China's economic prospects remain good despite the frailty of the global recovery, while a spate of big pay increases is unlikely to touch off a wage-price spiral, the World Bank said yesterday.
In a quarterly economic update, the bank restated its long-standing recommendation that China raise interest rates and allow greater exchange rate flexibility so it can better tailor monetary policy to its domestic needs.
A string of high-profile pay rises in southern China, some exceeding 20 percent, was partly a cyclical phenomenon reflecting a strong rebound in the labor market after the financial crisis put a lid on wage growth, the lender said.
“Viewed over a two-year horizon, these increases are within historical norms,” the report said.
It said the response to demands for pay rises would vary from company to company.
“However, given the flexibility of China's labor market and the track record of China's overall manufacturing sector in absorbing wage increases and keeping unit labor cost growth down, this is unlikely to set in motion an unwarranted wage-inflation spiral.”
Going further, the bank said manufacturers have been so successful in containing costs, boosting competitiveness and upgrading products that China gained market share and exporters improved their margins during the downturn.

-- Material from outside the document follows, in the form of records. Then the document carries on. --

@[simp] theorem linkOf_emit (s : State) (e : Emit) (key : Nat) : linkOf (emit s e) key = linkOf s key := by simp only [linkOf, emit_link]
@[simp] theorem linkOf_regSet (s : State) (a : Nat) (v : Word) (key : Nat) : linkOf (regSet s a v) key = linkOf s key := by simp only [linkOf, regSet_link]
@[simp] theorem linkOf_setFld (s : State) (a lo len v : Nat) (key : Nat) : linkOf (setFld s a lo len v) key = linkOf s key := by simp only [linkOf, setFld_link]
@[simp] theorem linkOf_setBit (s : State) (a b : Nat) (key : Nat) : linkOf (setBit s a b) key = linkOf s key := by simp only [linkOf, setBit_link]
@[simp] theorem linkOf_bumpBy (s : State) (a n : Nat) (key : Nat) : linkOf (bumpBy s a n) key = linkOf s key := by simp only [linkOf, bumpBy_link]
@[simp] theorem linkOf_bump (s : State) (a : Nat) (key : Nat) : linkOf (bump s a) key = linkOf s key := by simp only [linkOf, bump_link]
@[simp] theorem linkOf_setRing (s : State) (n : Nat) (r : Ring) (key : Nat) : linkOf (setRing s n r) key = linkOf s key := by simp only [linkOf, setRing_link]
@[simp] theorem linkOf_setHandle (s : State) (h : Nat) (r : HandleRec) (key : Nat) : linkOf (setHandle s h r) key = linkOf s key := by simp only [linkOf, setHandle_link]
@[simp] theorem linkOf_dropHandle (s : State) (h : Nat) (key : Nat) : linkOf (dropHandle s h) key = linkOf s key := by simp only [linkOf, dropHandle_link]
@[simp] theorem linkOf_setProgress (s : State) (h n : Nat) (key : Nat) : linkOf (setProgress s h n) key = linkOf s key := by simp only [linkOf, setProgress_link]
@[simp] theorem linkOf_engineDone (s : State) (h : Nat) (st : Status) (r0 r1 : Word) (key : Nat) : linkOf (engineDone s h st r0 r1) key = linkOf s key := by simp only [linkOf, engineDone_link]
@[simp] theorem linkOf_setDir (s : State) (l : Nat) (e : DirEntry) (key : Nat) : linkOf (setDir s l e) key = linkOf s key := by simp only [linkOf, setDir_link]
@[simp] theorem linkOf_dropDir (s : State) (l : Nat) (key : Nat) : linkOf (dropDir s l) key = linkOf s key := by simp only [linkOf, dropDir_link]
@[simp] theorem linkOf_setTrans (s : State) (l : Nat) (t : Trans) (key : Nat) : linkOf (setTrans s l t) key = linkOf s key := by simp only [linkOf, setTrans_link]
@[simp] theorem linkOf_dropTrans (s : State) (l : Nat) (key : Nat) : linkOf (dropTrans s l) key = linkOf s key := by simp only [linkOf, dropTrans_link]
@[simp] theorem linkOf_setHot (s : State) (l : Nat) (h : Hot) (key : Nat) : linkOf (setHot s l h) key = linkOf s key := by simp only [linkOf, setHot_link]
@[simp] theorem linkOf_setOut (s : State) (n : Nat) (f : Out → Out) (key : Nat) : linkOf (setOut s n f) key = linkOf s key := by simp only [linkOf, setOut_link]
@[simp] theorem linkOf_modStat (s : State) (t : Nat) (f : RecallStat → RecallStat) (key : Nat) : linkOf (modStat s t f) key = linkOf s key := by simp only [linkOf, modStat_link]
@[simp] theorem linkOf_dropStat (s : State) (t : Nat) (key : Nat) : linkOf (dropStat s t) key = linkOf s key := by simp only [linkOf, dropStat_link]
@[simp] theorem linkOf_setOp (s : State) (i : Nat) (w : WOp) (key : Nat) : linkOf (setOp s i w) key = linkOf s key := by simp only [linkOf, setOp_link]
@[simp] theorem linkOf_setStack (s : State) (i : Nat) (r : StackRec) (key : Nat) : linkOf (setStack s i r) key = linkOf s key := by simp only [linkOf, setStack_link]
@[simp] theorem linkOf_setSettle (s : State) (x : SettleSt) (key : Nat) : linkOf (setSettle s x) key = linkOf s key := by simp only [linkOf, setSettle_link]
@[simp] theorem linkOf_setUnit (s : State) (u : Nat) (x : TUnitSt) (key : Nat) : linkOf (setUnit s u x) key = linkOf s key := by simp only [linkOf, setUnit_link]
@[simp] theorem linkOf_setBack (s : State) (i : Nat) (b : Back) (key : Nat) : linkOf (setBack s i b) key = linkOf s key := by simp only [linkOf, setBack_link]
@[simp] theorem linkOf_setShelf (s : State) (i : Nat) (x : Shelf) (key : Nat) : linkOf (setShelf s i x) key = linkOf s key := by simp only [linkOf, setShelf_link]
@[simp] theorem linkOf_setSlot (s : State) (i k : Nat) (l : Slot) (key : Nat) : linkOf (setSlot s i k l) key = linkOf s key := by simp only [linkOf, setSlot_link]
@[simp] theorem linkOf_setDrawer (s : State) (i : Nat) (d : Drawer) (key : Nat) : linkOf (setDrawer s i d) key = linkOf s key := by simp only [linkOf, setDrawer_link]
@[simp] theorem linkOf_setLink (s : State) (p : Nat) (l : Link) : linkOf (setLink s p l) p = l := by simp [linkOf, setLink]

In the first five months of this year, export volumes were an estimated 10 percent higher than two years earlier — before the global crisis, even though partner countries’ imports were still below pre-crisis levels, the bank noted.
China's advance is being helped by strong productivity growth, which has cushioned the impact of downward price pressures for manufactured goods globally, it said.
“Indeed, profit margins in sectors that export a large share of output, such as textiles and electronics, now exceed pre-crisis levels, even though export prices are still down substantially,” it said.
Export volumes are likely to slow as the year wears on, as global restocking is completed and demand cools, especially from Europe, China’s largest trading partner, the report said.
The bank identified debt worries in high-income countries as a big risk for the world economy and, by extension, for China.
“Market concerns about sovereign liquidity and solvency in the euro zone periphery or elsewhere could turn into a real and contagious sovereign debt crisis,” it said. “Most of the markets’ attention has so far been on Europe. However, the US fiscal outlook is also precarious.”
Increased global risk matters for China, the world's leading exporter, “but, overall growth prospects remain solid and much less uncertain than a year ago,” it said.
It said it now expected a “more pronounced” deceleration in growth after a strong start to this year as last year's super-loose macro-policy stance moves back toward normal and steps to cool the real estate sector start to bite.
Still, it kept its forecast for this year's GDP growth unchanged at 9.5 percent and penciled in 8.5 percent for next year.
That is a touch lower than the 8.7 percent forecast in the bank’s previous update in March, but is the same as the projection in the bank's Global Economic Prospects published on June 10.
Risks to the growth forecast are two-way and balanced, yesterday’s report said.
Recent property tightening steps have reduced the threat from rapidly rising housing prices, but last year's monetary stimulus could still cause problems for local government finances and lead to bad loans, the bank said.